KnigaRead.com/

Элизабет Джордж - ПРЕДАТЕЛЬ ПАМЯТИ

На нашем сайте KnigaRead.com Вы можете абсолютно бесплатно читать книгу онлайн "Элизабет Джордж - ПРЕДАТЕЛЬ ПАМЯТИ". Жанр: Полицейский детектив издательство -, год -.
Перейти на страницу:

«А ты пробовал, Гидеон?» — спросил отец.

«Как ты не понимаешь? Мне не нужно пробовать. Зачем пробовать, если я и так знаю».

И тогда он отвернулся от меня. Он как будто ушел внутрь себя, погрузился в молчание, и я обратил внимание на то, как тихо в квартире, как тихо на улице, даже ветерок не колышет листву. Наконец тишину нарушили слова отца: «Люди не понимают, как трудно и больно иметь ребенка, пока у них не появится ребенок. Это кажется так просто, но на поверку каждый божий день ох как не прост».

Я не ответил. Говорил ли он обо мне? Или о Соне? Или о том другом ребенке, рожденном в далеком первом браке, той девочке по имени Вирджиния, о которой никто никогда не говорил?

Он продолжил: «Ты отдаешь им свою жизнь, ты бы отдал все, чтобы защитить их. Вот что такое иметь детей, Гидеон».

Я кивнул, но, поскольку он не смотрел в мою сторону, я счел нужным произнести: «Да». Что я хотел подтвердить своим «да», не знаю. Но я чувствовал, что должен сказать хоть что-то.
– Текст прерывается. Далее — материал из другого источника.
/-- What the acceptance of a frame does beyond its log entry: commands, requests and cancels are queued, video goes to its
decoder, and a MIRROR DECISION is logged (R193, R284, R343, R345). -/
def State.deliver (s : State) (f chan port : Nat) (frame : Bytes) : State :=
  let p := f - 1
  let pt := frame.drop 32
  let seq := Fr.seq frame
  let now := s.now
  match Fr.typ frame with
  | 1 => s.onFn f (fun y => { y with cmds := y.cmds ++ [{ seq := seq, port := port, payload := pt, tick := now }] })
  | 3 => s.onPart p (fun x => { x with
      reqs := x.reqs ++ [{ chan := chan, reqSeq := seq, ctx := Fr.ctx frame, params := pt, accTick := now }] })
  | 4 =>
    let n := extend32 ((s.fn f).in_ chan).next (u32 pt 0)
    s.onPart p (fun x => { x with cancels := x.cancels ++ [(chan, n, now)] })
  | 6 =>
    let loss := if (Fr.flags frame).testBit 6 then [NalItem.loss] else []
    (s.videoInput p (u8 pt 0) (loss ++ (annexB (pt.drop 8)).map .nal)).useEntry f chan seq
  | 0x0F =>
    let s := s.useEntry f chan seq
    if u8 pt 0 = 1 then
      let rec_ := pt.drop 16
      let items := (List.range ((rec_.length - 32) / 16)).map (fun i => slice rec_ (32 + 16 * i) 16)
      let d := LogRec.toDecision (u64 pt 8) items
      match s.plogAppend p false d.step items with
      | some s => s.onPart p (fun x => { x with held := x.held ++ [d] })
      | none => s.onPart p (fun x => { x with held := x.held ++ [d] })
    else s.onFn f (fun y => { y with mirrors := y.mirrors ++ [pt] })
  | _ => s

/-- The oldest log write of a channel is acknowledged: its frame stands in the ring and is accepted in this tick (R280, R282, R283,
R303). -/
def State.ackEntry (s : State) (f c : Nat) : State :=
  let x := (s.fn f).in_ c
  match x.writing with
  | [] => s
  | (seq, frame, port) :: t =>
    let units := logUnits frame
    let r := x.ring
    let s := match (s.tenant (s.part (f - 1)).tenant).key with
      | some k => s.ringWrite k r (64 * r.head) (logEntryBytes (r.head / max 1 r.units) f c s.now frame)
      | none => s
    let e : LogEntry := { seq := seq, tick := s.now, pos := r.head, units := units, frame := frame, stream := streamOf port }
    let s := s.onIn f c (fun y => { y with
      next := wrap64 (seq + 1), ring := { y.ring with head := y.ring.head + units }, entries := y.entries ++ [e], writing := t })
    let s := if port ≤ 1 then s.sendAccept port f c (wrap64 (seq + 1)) else s
    s.deliver f c port frame

/-- LOG_ENTRY_ACK (R280, R283, R303). -/
def execLogEntryAck (f c : Nat) (s : State) : Out := .next (if f = 0 ∨ f > 16 then s else s.ackEntry f c)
Этого, похоже, оказалось достаточно. Папа заговорил снова: «Иногда ты не справляешься. Ты не думаешь, что такое может случиться. Тебе такое и в голову не могло прийти. Но это случается. Она появляется ниоткуда и застигает тебя врасплох, и не успеешь остановиться, не успеешь даже отреагировать, пусть глупо и бессмысленно, а она уже взяла над тобой верх. Она, неудача». Он поднял на меня глаза, и взгляд его был полон такой боли, что мне захотелось забрать все свои слова и поступки обратно, лишь бы не причинять ему эти страдания. Разве недостаточно пришлось ему испытать в детстве, юности и во взрослые годы, прошедшие под тиранией отца, чье нездоровье истощало терпение и опустошало запасы преданности? Неужели теперь ему предстояло взвалить на плечи хлопоты о сыне, пошедшем той же дорогой, что и дед? Я хотел взять свои слова обратно. Я хотел пощадить его. Но еще сильнее я хотел вернуть свою музыку. Поэтому я ничего не сказал. Я позволил молчанию лечь между нами, как брошенная перчатка. И когда отец больше не смог выносить вида этой незримой перчатки, он поднял ее.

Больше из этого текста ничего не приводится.